In the entries that follow, find the line containing "exec (.frameBad levels)", then output exactly every line from the first through that one.
··· Listed records ···
/-- A frame found bad leaves the acknowledge slot recessive and, in MUTE, sets the good-frame count to 0; the first idle after a
reset lets the line interface receive. What is taken from another station in ACTIVE and reaches no block drives the acknowledge
slot and changes nothing else: a REPLY, a COMMAND for another destination, a kind code of 10 to 15, a source of 0 or 31, a wrong
length, a kind that the station state does not deliver, whichever row tells of it. The payload lengths of the kinds are listed
(none for COMMAND, REPLY and the codes of no kind). -/
def Obligations.FramesWithoutABlockAreTaken : Prop :=
  (∀ (s : State) (levels : List Bool), s.receiving = true → receive levels = none →
    exec (.frameBad levels) s =
      .next (finish s { s with li.ack := false, li.good := if s.li.line = .mute then 0 else s.li.good })) ∧
  (∀ s : State, s.held = false →
    exec .firstIdleAfterReset s = .next (finish s { s with li.synced := true })) ∧
  (∀ kind : Nat,
    payloadLength kind =
      [some 1, some 1, some 6, some 4, some 2, none, none, some 5, some 7, some 7].getD kind none) ∧
  ∀ (s : State) (source : Addr), s.receiving = true → s.li.line = .active → s.cl.address ≠ some source →
    let isTaken := fun (c : Instr) => exec c s = .next (finish s s.acked)
    let invalid := source = 0 ∨ source = 31
    isTaken (.replyTaken (.heard source ())) ∧
    (∀ d : Byte, d ≠ broadcast → s.addressed ⟨source, d⟩ = false → isTaken (.commandNotAddressed ⟨source, d⟩)) ∧
    (∀ f : RawFrame,
      (10 ≤ f.kind.toNat ∨ invalid ∨ s.cl.station = .loading ∨
        (f.kind.toNat ≠ 5 ∧ payloadLength f.kind.toNat ≠ some f.length) ∨
        (f.kind.toNat ≠ 5 ∧ s.cl.station ≠ .joining ∧ s.cl.station ≠ .operating) ∨
        (f.kind.toNat ≠ 5 ∧ f.kind.toNat ≠ 8 ∧ f.kind.toNat ≠ 9 ∧ s.cl.station = .joining)) →
      isTaken (.frameTakenUndelivered (.heard source f))) ∧
    (invalid ∨ s.cl.station ≠ .operating →
      (∀ c : EntryContent, isTaken (.entryTaken (.heard source c))) ∧
      (∀ v : BitVec 16, isTaken (.speedTaken (.heard source v))) ∧
      (∀ c : DemandContent, isTaken (.demandTaken (.heard source c))) ∧
      (∀ c : AlarmContent, isTaken (.alarmTaken (.heard source c))) ∧
      (∀ causes : BitVec 3, isTaken (.stopTaken (.heard source causes))) ∧
      ∀ (id : Byte) (position : BitVec 23) (measured : BitVec 16),
        isTaken (.peerSightLeadTaken source id position measured) ∧
        isTaken (.peerSightTrailTaken source id position measured)) ∧
    (invalid ∨ (s.cl.station ≠ .operating ∧ s.cl.station ≠ .joining) →
      (∀ c : StateContent, isTaken (.stateTaken (.heard source c))) ∧
      ∀ c : JoinContent, isTaken (.joinTaken (.heard source c)))

/-- An own frame completes, its sender having sent the acknowledge slot recessive: its entry leaves the queue, or stays with its
new content and a count of 0 where it was replaced meanwhile; the discard count becomes 0; a STATE content that carries
TXQ_LOST, its loss mark clear, clears it; the REPLY of a pending restart brings the reset. A REPLY, and a frame that the station
state delivers to no block, does no more. -/
def Obligations.OwnFrameCompletes : Prop :=
  ∀ (s : State) (a b : List QEntry) (e : QEntry) (x : Flight), s.li.queue = a ++ e :: b → e.flight = some x →
    (∀ y ∈ a ++ b, y.flight = none) →
    s.complete =
      { s with
        li.queue := a ++ (if x.replaced then [{ e with attempts := 0, flight := none }] else []) ++ b
        li.discards := 0, li.ack := false
        li.txqLost :=
          match x.frame with
          | .state c => s.li.txqLost && !(c.txqLost && !x.mark)
          | _ => s.li.txqLost
        cl.resetDue := s.cl.resetDue || e.restart } ∧
    (x.frame.kind = .reply → exec (.replyTaken .own) s = .next (finish s s.complete)) ∧
    (x.frame.kind ≠ .reply → s.cl.station ≠ .operating →
      (s.cl.station = .joining → x.frame.kind ≠ .state ∧ x.frame.kind ≠ .join) →
      exec (.frameTakenUndelivered .own) s = .next (finish s s.complete))

/-- In MUTE each frame taken from another station counts, whatever its row, and nothing is queued; the 32nd ends MUTE, with a
discard count of 0 and a JOIN queued; the readers act on that, and the frame is then delivered as in ACTIVE (log 36 for this
order). The good-frame count keeps its 32 (log 22). A frame that reaches no block does no more. -/
def Obligations.MuteIsLeft : Prop :=
  ∀ (s : State) (c : Instr) (source : Addr), s.heardFrom c = some source → s.receiving = true → s.li.line = .mute →
    s.cl.address ≠ some source →
    let counted := { s with li.ack := true, li.good := s.li.good + 1 }
    let left :=
      settle 32
        (State.enqueue { s with li.ack := true, li.good := 32, li.line := .active, li.discards := 0 } (.join s.joinContent))
    (s.li.good + 1 ≠ 32 →
      (∃ t, exec c s = .next (finish s t) ∧ t.li = counted.li) ∧
      (reachesNoBlock c = true → exec c s = .next (finish s counted))) ∧
    (s.li.good + 1 = 32 →
      (∃ t, exec c s = .next (finish s t) ∧ exec c left = .next (finish left t)) ∧
      (reachesNoBlock c = true → exec c s = .next (finish s left)))

/-- A frame from the own address that another station sent, whatever its row, taken in JOINING or OPERATING, brings CONFLICT: the
queue emptied (an emptied REPLY of a restart brings no reset of its own, log 20), every channel IDLE with cause STOP and the
pulse of a steady one counted, the process state STOPPED, the alarm line asserted; the line state and its counts stay. It reaches
no block then, but for an addressed RESTART, whose reset is due at once. -/
def Obligations.ConflictIsDetected : Prop :=
  ∀ (s : State) (c : Instr) (own : Addr), s.heardFrom c = some own → s.receiving = true → s.cl.address = some own →
    (s.cl.station = .joining ∨ s.cl.station = .operating) →
    ∃ t : State,
      t =
        { s with
          li.queue := [], li.ack := true, cl.station := .conflict, cl.joinTimer := none, ib.process := .stopped
          mb.statusTimer := none, mb.alarm := .asserted, mb.gapTimer := none, ac := t.ac, tt.totals := t.tt.totals } ∧
      t.tt.totals[(0 : Fin 5)] = s.tt.totals[(0 : Fin 5)] ∧
      (∀ k : Chan,
        t.ac[k] = (if s.ac[k].st = .idle then s.ac[k] else s.ac[k].stopsIn s.cl.image.chans[k] .stop .idle) ∧
        t.tt.totals[pulsesTotal k] =
          if s.ac[k].st = .on ∧ s.cl.image.chans[k].onTime = 0 then s.tt.totals[pulsesTotal k].incr
          else s.tt.totals[pulsesTotal k]) ∧
      ((∀ h, c ≠ .restart h) → exec c s = .next (finish s t)) ∧
      ∀ h : CmdHeader, c = .restart h →
        let acts := sourceValid own && decide (h.dest ≠ broadcast) && s.addressed h && !s.cl.restartPending
        (acts = false → exec c s = .next (finish s t)) ∧
        (acts = true →
          exec c s =
            .next (finish s { t with cl.restartPending := true, cl.restartTimer := some 100, cl.resetDue := true }))

/-- Whether the line interface accepts a frame: in ACTIVE in UNCONFIGURED, JOINING and OPERATING, and else it is dropped; a STATE,
or a DEMAND of a loop, and no other frame, takes the place of the one that is queued, with its loss mark clear, and an attempt
in flight goes on with its own content. -/
def Obligations.QueueAcceptsOrCoalesces : Prop :=
  (∀ f g : Frame,
    coalesces f g = true ↔
      (∃ x y : StateContent, f = .state x ∧ g = .state y) ∨
        ∃ x y : DemandContent, f = .demand x ∧ g = .demand y ∧ x.loop = y.loop) ∧
  ∀ (s : State) (f : Frame),
    (s.accepts = true ↔
      s.li.line = .active ∧
        (s.cl.station = .unconfigured ∨ s.cl.station = .joining ∨ s.cl.station = .operating)) ∧
    (s.li.line = .mute ∨ s.cl.station = .loading ∨ s.cl.station = .conflict → s.enqueue f = s) ∧
    (∀ (a b : List QEntry) (e : QEntry), s.accepts = true → s.li.queue = a ++ e :: b → coalesces f e.frame = true →
      (∀ x ∈ a ++ b, coalesces f x.frame = false) →
      s.enqueue f =
        { s with
          li.queue :=
            a ++ { e with frame := f, mark := false, flight := e.flight.map fun x => { x with replaced := true } } ::
              b })

/-- A frame that does not coalesce takes its place by rank, then by time, then, among DEMANDs or ALARMs of one moment, by its loop
or point (log 27 for the moment), also among the ALARMs of other events; in a full queue it evicts the most recently queued idle
entry of the lowest rank if it outranks it and is discarded if not, and either way TXQ_LOST becomes true and every STATE
content that waits or is in flight is marked, nothing else (log 18 for the frame that evicts); where the evicted frame is the
REPLY of a pending restart, the reset falls due (R177). -/
def Obligations.QueuePlacesOrEvicts : Prop :=
  (∀ e : QEntry,
    e.lose =
      { e with
        mark := match e.frame with
          | .state _ => true
          | _ => e.mark
        flight := e.flight.map fun x =>
          { x with
            mark := match x.frame with
              | .state _ => true
              | _ => x.mark } }) ∧
  (∀ f : Frame,
    f.rank =
      match f with
      | .stop _ => 0
      | .alarm _ => 1
      | .sight _ => 2
      | .entry _ => 3
      | .speed _ => 4
      | .reply _ => 6
      | .demand _ => 7
      | .state _ => 8
      | .join _ => 9) ∧
  ∀ (s : State) (f : Frame), s.accepts = true → (∀ e ∈ s.li.queue, coalesces f e.frame = false) →
    let number : Frame → Nat := fun g =>
      match g with
      | .demand c => c.loop.toNat
      | .alarm c => c.point.val
      | _ => 0
    let before := fun (e : QEntry) =>
      e.frame.rank < f.rank ∨
        (e.frame.rank = f.rank ∧
          (e.moment < s.now.moment ∨ (e.moment = s.now.moment ∧ number e.frame ≤ number f)))
    (∀ a b : List QEntry, s.li.queue = a ++ b → (a ++ b).length < 16 → (∀ e ∈ a, before e) → (∀ e ∈ b, ¬before e) →
      s.enqueue f = { s with li.queue := a ++ s.newEntry f :: b }) ∧
    (∀ (a b : List QEntry) (v : QEntry), s.li.queue = a ++ v :: b → 16 ≤ (a ++ v :: b).length → v.flight = none →
      (∀ e ∈ b, e.flight.isSome = true) →
      (v.frame.rank ≤ f.rank →
        s.enqueue f = { s with li.queue := s.li.queue.map QEntry.lose, li.txqLost := true }) ∧
      (∀ p q : List QEntry, f.rank < v.frame.rank → a ++ b = p ++ q → (∀ e ∈ p, before e) → (∀ e ∈ q, ¬before e) →
        s.enqueue f =
          { s with
            li.queue := (p ++ s.newEntry f :: q).map QEntry.lose, li.txqLost := true
            cl.resetDue := s.cl.resetDue || v.restart }))

/-- The 18 command codes with their operand lengths; no other code is a command. A COMMAND of an unknown code or a wrong length
is answered BAD-OPERAND with no data where it is addressed, and ignored where it is broadcast. Outside OPERATING a well-formed
command other than RESTART is not acted on: an addressed one is answered REFUSED-STATE with no data in UNCONFIGURED and JOINING
and not at all in CONFLICT, and a broadcast one is ignored. -/
def Obligations.CommandsAreTurnedAway : Prop :=
  (∀ code : Byte,
    operandLength code =
      [(0x01#8, 0), (0x10#8, 2), (0x11#8, 1), (0x12#8, 1), (0x20#8, 1), (0x21#8, 1), (0x22#8, 1), (0x23#8, 1), (0x24#8, 1),
        (0x30#8, 3), (0x31#8, 1), (0x32#8, 1), (0x40#8, 0), (0x50#8, 1), (0x60#8, 4), (0x61#8, 2), (0x62#8, 2),
        (0x63#8, 0)].lookup code) ∧
  [codeRestart, codeTransitRead, codeTotalsRead, codeTotalsClear, codeChStart, codeChHalt, codeChHaltSave, codeChContinue,
      codeChQuery, codeLoopSetpoint, codeLoopEnable, codeLoopDisable, codeLevelFeedReset, codeAlarmAck, codePermitGrant,
      codePermitWithdraw, codePermitQuery, codeResume] =
    [0x01#8, 0x10#8, 0x11#8, 0x12#8, 0x20#8, 0x21#8, 0x22#8, 0x23#8, 0x24#8, 0x30#8, 0x31#8, 0x32#8, 0x40#8, 0x50#8, 0x60#8,
      0x61#8, 0x62#8, 0x63#8] ∧
  (∀ (s : State) (source : Addr) (dest code : Byte) (operands : List Byte), s.hears source = true →
    operandLength code ≠ some operands.length → dest ≠ 0 →
    ((s.cl.station = .unconfigured ∨ s.cl.station = .joining ∨ s.cl.station = .operating) →
      s.addressed ⟨source, dest⟩ = true →
      exec (.unknownCommand source (dest :: code :: operands)) s =
        .next (finish s (s.acked.enqueue
          (.reply { panel := source, code := code, result := .badOperand, data := [] })))) ∧
    (s.addressed ⟨source, dest⟩ = false →
      exec (.unknownCommand source (dest :: code :: operands)) s = .next (finish s s.acked))) ∧
  ∀ (s : State) (c : Instr) (h : CmdHeader) (code : Byte), ownerCommand c = some (h, code) → s.hears h.source = true →
    ((s.cl.station = .unconfigured ∨ s.cl.station = .joining) → h.dest ≠ broadcast → s.addressed h = true →
      exec c s =
        .next (finish s (s.acked.enqueue
          (.reply { panel := h.source, code := code, result := .refusedState, data := [] })))) ∧
    (s.cl.station ≠ .operating → (h.dest = broadcast ∨ s.cl.station = .loading ∨ s.cl.station = .conflict) →
      exec c s = .next (finish s s.acked))

/-! ### The transit tracker -/

/-- The four commands that read answer DONE with what the part holds and change nothing: TRANSIT-READ (a record's POSITION or
MARKS, or the record-absent mark), TOTALS-READ (8 digits and the rolled mark), CH-QUERY and PERMIT-QUERY; an index, part,
counter or channel out of range is answered BAD-OPERAND. -/
def Obligations.ReadsAnswerAndChangeNothing : Prop :=
  ∀ (s : State) (h : CmdHeader), s.commanded h = true →
    (∀ (index : Byte) (r : BoardRec), s.tt.table[index.toNat]? = some r → index.toNat < 24 →
      exec (.transitRead h index 0) s =
        .next (finish s (s.acked.replied h codeTransitRead .done
          [BitVec.ofNat 8 (s.tt.table.length + 32 * (r.length / 256)), r.id, BitVec.ofNat 8 r.length,
            BitVec.ofNat 8 (r.lead / 65536), BitVec.ofNat 8 (r.lead / 256), BitVec.ofNat 8 r.lead])) ∧
      exec (.transitRead h index 1) s =
        .next (finish s (s.acked.replied h codeTransitRead .done
          [BitVec.ofNat 8 s.tt.table.length, r.id,
            BitVec.ofNat 8 (r.tag.toNat + 8 * r.origin.code + 32 * r.sighted.toNat + 64 * r.missed.toNat),
            r.served.setWidth 8]))) ∧
    (∀ index : Byte, s.tt.table[index.toNat]? = none → index.toNat < 24 →
      exec (.transitRead h index 0) s =
        .next (finish s (s.acked.replied h codeTransitRead .done
          [BitVec.ofNat 8 (s.tt.table.length + 128), 0, 0, 0, 0, 0])) ∧
      exec (.transitRead h index 1) s =
        .next (finish s (s.acked.replied h codeTransitRead .done
          [BitVec.ofNat 8 (s.tt.table.length + 128), 0, 0, 0]))) ∧
    (∀ index part : Byte, 24 ≤ index.toNat ∨ 2 ≤ part.toNat →
      exec (.transitRead h index part) s =
        .next (finish s (s.acked.replied h codeTransitRead .badOperand []))) ∧
    (∀ i : Fin 5,
      exec (.totalsRead h (BitVec.ofNat 8 i.val)) s =
        .next (finish s (s.acked.replied h codeTotalsRead .done
          (([6, 4, 2, 0].map fun p =>
              BitVec.ofNat 8 (16 * (s.tt.totals[i].value / 10 ^ (p + 1) % 10) + s.tt.totals[i].value / 10 ^ p % 10)) ++
            [if s.tt.totals[i].rolled then 1 else 0])))) ∧
    (∀ counter : Byte, 5 ≤ counter.toNat →
      exec (.totalsRead h counter) s = .next (finish s (s.acked.replied h codeTotalsRead .badOperand []))) ∧
    (∀ k : Chan,
      exec (.chQuery h (BitVec.ofNat 8 k.val)) s =
        .next (finish s (s.acked.replied h codeChQuery .done
          [BitVec.ofNat 8 s.ac[k].st.code, BitVec.ofNat 8 s.ac[k].cause.code, BitVec.ofNat 8 (s.ac[k].pulses / 256),
            BitVec.ofNat 8 s.ac[k].pulses,
            BitVec.ofNat 8 ((s.windowOccupied k).toNat + 2 * s.ac[k].blockedMark.toNat)]))) ∧
    (∀ chan : Byte, 4 ≤ chan.toNat →
      exec (.chQuery h chan) s = .next (finish s (s.acked.replied h codeChQuery .badOperand []))) ∧
    (∀ test : BitVec 16,
      exec (.permitQuery h test) s =
        .next (finish s (s.acked.replied h codePermitQuery .done
          [s.ib.permits.extractLsb' 8 8, s.ib.permits.extractLsb' 0 8,
            if s.ib.permits &&& test = test then 1 else 0])))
···
● **Answer section**:
/-- A frame found bad leaves the acknowledge slot recessive and, in MUTE, sets the good-frame count to 0; the first idle after a
reset lets the line interface receive. What is taken from another station in ACTIVE and reaches no block drives the acknowledge
slot and changes nothing else: a REPLY, a COMMAND for another destination, a kind code of 10 to 15, a source of 0 or 31, a wrong
length, a kind that the station state does not deliver, whichever row tells of it. The payload lengths of the kinds are listed
(none for COMMAND, REPLY and the codes of no kind). -/
def Obligations.FramesWithoutABlockAreTaken : Prop :=
  (∀ (s : State) (levels : List Bool), s.receiving = true → receive levels = none →
    exec (.frameBad levels) s =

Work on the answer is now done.